SUPPLIED RECORDS –
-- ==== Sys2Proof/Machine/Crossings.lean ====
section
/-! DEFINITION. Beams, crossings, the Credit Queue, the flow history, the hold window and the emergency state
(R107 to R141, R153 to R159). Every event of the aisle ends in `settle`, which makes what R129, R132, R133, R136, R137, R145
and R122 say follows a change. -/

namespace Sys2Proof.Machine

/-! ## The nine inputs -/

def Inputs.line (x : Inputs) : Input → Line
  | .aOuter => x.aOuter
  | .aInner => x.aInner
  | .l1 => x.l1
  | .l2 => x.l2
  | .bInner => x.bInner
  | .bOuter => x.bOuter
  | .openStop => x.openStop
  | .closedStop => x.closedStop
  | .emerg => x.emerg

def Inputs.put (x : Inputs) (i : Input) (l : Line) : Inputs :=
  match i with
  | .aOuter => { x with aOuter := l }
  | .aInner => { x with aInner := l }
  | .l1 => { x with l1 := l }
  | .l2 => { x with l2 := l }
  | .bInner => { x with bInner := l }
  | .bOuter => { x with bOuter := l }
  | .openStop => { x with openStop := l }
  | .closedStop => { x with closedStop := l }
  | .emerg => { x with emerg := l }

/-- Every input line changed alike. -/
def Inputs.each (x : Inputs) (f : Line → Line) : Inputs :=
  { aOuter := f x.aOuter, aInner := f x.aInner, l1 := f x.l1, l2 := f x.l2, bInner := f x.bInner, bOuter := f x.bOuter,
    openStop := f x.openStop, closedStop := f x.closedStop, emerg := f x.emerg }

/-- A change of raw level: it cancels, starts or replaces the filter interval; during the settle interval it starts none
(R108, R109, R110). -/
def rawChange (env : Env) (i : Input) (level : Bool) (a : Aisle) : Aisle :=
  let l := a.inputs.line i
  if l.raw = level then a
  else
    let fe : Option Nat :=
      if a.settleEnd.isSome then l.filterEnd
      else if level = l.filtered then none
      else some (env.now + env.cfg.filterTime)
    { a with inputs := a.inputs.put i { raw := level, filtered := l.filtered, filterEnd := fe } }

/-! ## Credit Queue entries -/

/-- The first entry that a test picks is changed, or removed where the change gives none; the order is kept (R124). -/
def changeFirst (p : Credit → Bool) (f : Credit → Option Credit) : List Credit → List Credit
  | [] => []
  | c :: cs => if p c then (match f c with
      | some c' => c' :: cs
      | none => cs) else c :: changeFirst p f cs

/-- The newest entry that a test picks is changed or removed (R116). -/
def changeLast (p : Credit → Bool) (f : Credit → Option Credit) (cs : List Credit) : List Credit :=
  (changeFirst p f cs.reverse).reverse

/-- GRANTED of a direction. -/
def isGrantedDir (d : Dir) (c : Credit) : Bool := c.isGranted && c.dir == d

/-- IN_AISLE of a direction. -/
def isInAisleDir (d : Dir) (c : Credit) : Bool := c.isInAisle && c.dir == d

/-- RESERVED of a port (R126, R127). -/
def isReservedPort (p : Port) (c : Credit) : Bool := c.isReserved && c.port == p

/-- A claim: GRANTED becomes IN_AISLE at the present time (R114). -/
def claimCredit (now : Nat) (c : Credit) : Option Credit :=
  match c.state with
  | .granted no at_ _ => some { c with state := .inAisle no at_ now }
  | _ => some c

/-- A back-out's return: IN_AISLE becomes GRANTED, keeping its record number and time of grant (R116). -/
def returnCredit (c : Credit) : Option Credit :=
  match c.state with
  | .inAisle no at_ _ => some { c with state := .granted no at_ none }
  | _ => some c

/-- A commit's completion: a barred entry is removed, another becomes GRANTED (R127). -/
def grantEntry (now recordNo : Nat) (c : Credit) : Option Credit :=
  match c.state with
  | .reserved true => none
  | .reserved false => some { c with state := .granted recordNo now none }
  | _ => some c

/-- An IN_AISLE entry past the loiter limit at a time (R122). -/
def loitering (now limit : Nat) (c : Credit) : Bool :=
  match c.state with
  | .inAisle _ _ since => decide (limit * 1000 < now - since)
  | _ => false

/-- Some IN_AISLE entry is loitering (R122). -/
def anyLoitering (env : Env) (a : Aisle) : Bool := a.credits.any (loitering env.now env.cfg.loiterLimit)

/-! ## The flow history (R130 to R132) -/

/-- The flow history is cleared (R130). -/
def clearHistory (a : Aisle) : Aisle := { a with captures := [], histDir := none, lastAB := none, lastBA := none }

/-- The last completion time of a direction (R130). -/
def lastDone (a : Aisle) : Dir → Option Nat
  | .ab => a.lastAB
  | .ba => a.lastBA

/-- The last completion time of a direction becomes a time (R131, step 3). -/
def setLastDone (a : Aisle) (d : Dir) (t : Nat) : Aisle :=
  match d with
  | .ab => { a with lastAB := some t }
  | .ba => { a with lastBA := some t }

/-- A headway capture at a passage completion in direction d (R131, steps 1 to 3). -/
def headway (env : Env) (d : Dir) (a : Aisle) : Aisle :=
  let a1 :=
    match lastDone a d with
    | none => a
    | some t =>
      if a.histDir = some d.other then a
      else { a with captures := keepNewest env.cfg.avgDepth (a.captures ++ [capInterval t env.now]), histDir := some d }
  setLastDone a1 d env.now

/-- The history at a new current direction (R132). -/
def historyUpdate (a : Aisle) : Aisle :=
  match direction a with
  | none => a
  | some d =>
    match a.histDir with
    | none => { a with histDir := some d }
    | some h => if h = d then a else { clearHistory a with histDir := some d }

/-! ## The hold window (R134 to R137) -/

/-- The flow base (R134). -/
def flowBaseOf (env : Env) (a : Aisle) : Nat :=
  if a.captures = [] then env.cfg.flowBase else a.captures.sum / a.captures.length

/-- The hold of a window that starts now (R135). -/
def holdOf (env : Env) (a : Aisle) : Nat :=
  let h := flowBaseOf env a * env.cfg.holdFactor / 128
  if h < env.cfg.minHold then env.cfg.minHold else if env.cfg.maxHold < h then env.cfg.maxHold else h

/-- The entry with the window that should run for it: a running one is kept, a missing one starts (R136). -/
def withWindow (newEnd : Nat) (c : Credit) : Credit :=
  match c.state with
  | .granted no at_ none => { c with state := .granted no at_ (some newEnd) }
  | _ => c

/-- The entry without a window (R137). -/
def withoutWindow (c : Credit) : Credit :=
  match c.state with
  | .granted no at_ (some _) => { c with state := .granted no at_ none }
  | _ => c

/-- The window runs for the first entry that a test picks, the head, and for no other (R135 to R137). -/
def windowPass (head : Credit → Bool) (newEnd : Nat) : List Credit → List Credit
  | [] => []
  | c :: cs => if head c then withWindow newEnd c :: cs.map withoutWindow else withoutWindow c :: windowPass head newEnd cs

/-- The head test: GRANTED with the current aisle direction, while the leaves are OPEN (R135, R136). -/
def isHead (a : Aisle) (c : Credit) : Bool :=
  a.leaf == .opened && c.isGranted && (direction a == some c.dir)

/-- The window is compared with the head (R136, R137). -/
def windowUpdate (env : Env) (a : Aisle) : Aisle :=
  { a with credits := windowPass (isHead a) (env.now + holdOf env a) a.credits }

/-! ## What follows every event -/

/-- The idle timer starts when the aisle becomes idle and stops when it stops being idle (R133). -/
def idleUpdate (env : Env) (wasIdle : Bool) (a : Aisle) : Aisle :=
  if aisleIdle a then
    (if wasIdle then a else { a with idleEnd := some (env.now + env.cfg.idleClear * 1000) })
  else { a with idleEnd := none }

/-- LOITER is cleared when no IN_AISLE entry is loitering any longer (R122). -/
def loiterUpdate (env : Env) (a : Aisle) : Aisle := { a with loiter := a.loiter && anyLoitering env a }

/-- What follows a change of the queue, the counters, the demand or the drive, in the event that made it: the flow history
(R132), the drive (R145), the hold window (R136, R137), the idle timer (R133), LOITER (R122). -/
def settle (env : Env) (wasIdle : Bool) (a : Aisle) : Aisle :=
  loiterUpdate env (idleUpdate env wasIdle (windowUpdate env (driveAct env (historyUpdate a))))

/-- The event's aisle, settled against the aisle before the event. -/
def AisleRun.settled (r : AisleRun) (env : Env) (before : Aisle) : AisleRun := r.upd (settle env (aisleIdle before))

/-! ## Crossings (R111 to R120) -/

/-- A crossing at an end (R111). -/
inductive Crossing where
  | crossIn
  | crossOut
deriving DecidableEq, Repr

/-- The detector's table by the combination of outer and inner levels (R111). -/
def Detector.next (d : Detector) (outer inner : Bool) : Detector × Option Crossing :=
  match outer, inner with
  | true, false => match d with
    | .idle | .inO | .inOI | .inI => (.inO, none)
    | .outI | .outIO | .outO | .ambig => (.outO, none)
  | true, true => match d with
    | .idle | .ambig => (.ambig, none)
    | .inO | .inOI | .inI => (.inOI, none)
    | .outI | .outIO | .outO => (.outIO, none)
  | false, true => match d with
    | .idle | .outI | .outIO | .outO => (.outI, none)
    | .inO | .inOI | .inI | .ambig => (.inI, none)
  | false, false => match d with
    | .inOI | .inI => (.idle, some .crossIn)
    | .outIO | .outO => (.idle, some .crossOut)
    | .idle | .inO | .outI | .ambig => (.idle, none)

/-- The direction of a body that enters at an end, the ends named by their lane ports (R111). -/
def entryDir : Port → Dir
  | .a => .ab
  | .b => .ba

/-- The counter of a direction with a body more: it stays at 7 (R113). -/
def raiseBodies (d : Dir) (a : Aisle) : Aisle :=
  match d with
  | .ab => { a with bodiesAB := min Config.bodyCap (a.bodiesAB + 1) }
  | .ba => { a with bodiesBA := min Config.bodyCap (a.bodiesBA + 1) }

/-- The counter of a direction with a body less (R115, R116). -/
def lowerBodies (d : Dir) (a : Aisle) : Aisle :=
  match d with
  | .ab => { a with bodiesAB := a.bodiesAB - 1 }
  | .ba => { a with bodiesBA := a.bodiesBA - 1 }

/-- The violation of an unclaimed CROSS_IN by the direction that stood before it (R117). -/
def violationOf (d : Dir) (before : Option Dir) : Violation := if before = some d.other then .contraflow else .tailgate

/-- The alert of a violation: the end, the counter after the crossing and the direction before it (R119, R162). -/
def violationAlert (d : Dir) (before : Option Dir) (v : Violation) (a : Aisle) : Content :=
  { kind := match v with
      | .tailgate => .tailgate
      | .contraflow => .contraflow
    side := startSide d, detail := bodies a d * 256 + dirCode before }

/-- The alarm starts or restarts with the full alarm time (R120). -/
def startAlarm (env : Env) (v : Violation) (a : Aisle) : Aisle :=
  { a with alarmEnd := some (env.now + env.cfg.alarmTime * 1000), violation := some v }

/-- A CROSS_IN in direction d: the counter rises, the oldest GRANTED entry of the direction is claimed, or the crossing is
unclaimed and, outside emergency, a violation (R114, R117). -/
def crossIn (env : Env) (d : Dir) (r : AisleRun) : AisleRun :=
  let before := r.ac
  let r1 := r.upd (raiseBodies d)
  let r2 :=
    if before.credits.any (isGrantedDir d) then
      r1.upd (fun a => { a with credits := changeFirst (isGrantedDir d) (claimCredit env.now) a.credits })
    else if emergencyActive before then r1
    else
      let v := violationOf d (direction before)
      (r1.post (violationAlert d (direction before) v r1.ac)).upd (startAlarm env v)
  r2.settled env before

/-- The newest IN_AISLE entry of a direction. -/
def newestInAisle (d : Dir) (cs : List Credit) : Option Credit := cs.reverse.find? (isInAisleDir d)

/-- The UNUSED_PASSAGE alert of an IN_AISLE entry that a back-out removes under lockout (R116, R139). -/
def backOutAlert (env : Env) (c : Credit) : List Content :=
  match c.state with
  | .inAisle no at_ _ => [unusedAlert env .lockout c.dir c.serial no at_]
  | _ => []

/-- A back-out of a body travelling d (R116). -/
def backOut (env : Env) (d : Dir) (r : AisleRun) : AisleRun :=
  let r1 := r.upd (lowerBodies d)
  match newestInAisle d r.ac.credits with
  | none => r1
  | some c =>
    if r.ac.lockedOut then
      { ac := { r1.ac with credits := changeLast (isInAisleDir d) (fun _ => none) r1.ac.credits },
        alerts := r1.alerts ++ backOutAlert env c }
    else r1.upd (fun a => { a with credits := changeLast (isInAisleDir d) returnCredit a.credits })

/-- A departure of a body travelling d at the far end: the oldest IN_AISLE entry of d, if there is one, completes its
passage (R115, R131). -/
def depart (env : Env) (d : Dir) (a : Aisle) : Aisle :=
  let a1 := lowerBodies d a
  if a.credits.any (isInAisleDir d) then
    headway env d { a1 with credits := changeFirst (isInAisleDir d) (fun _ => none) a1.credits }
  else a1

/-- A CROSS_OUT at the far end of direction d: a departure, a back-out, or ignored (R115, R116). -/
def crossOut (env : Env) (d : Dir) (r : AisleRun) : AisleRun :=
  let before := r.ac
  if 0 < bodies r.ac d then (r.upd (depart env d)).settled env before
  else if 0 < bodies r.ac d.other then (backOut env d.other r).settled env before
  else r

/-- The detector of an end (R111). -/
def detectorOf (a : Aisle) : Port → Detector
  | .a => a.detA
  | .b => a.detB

EXERCISE OBJECTIVE – Determine the number of lines in the entries above where the string "isGrantedDir" appears. Answer with the number alone.

SOLUTION TO THIS EXERCISE – 3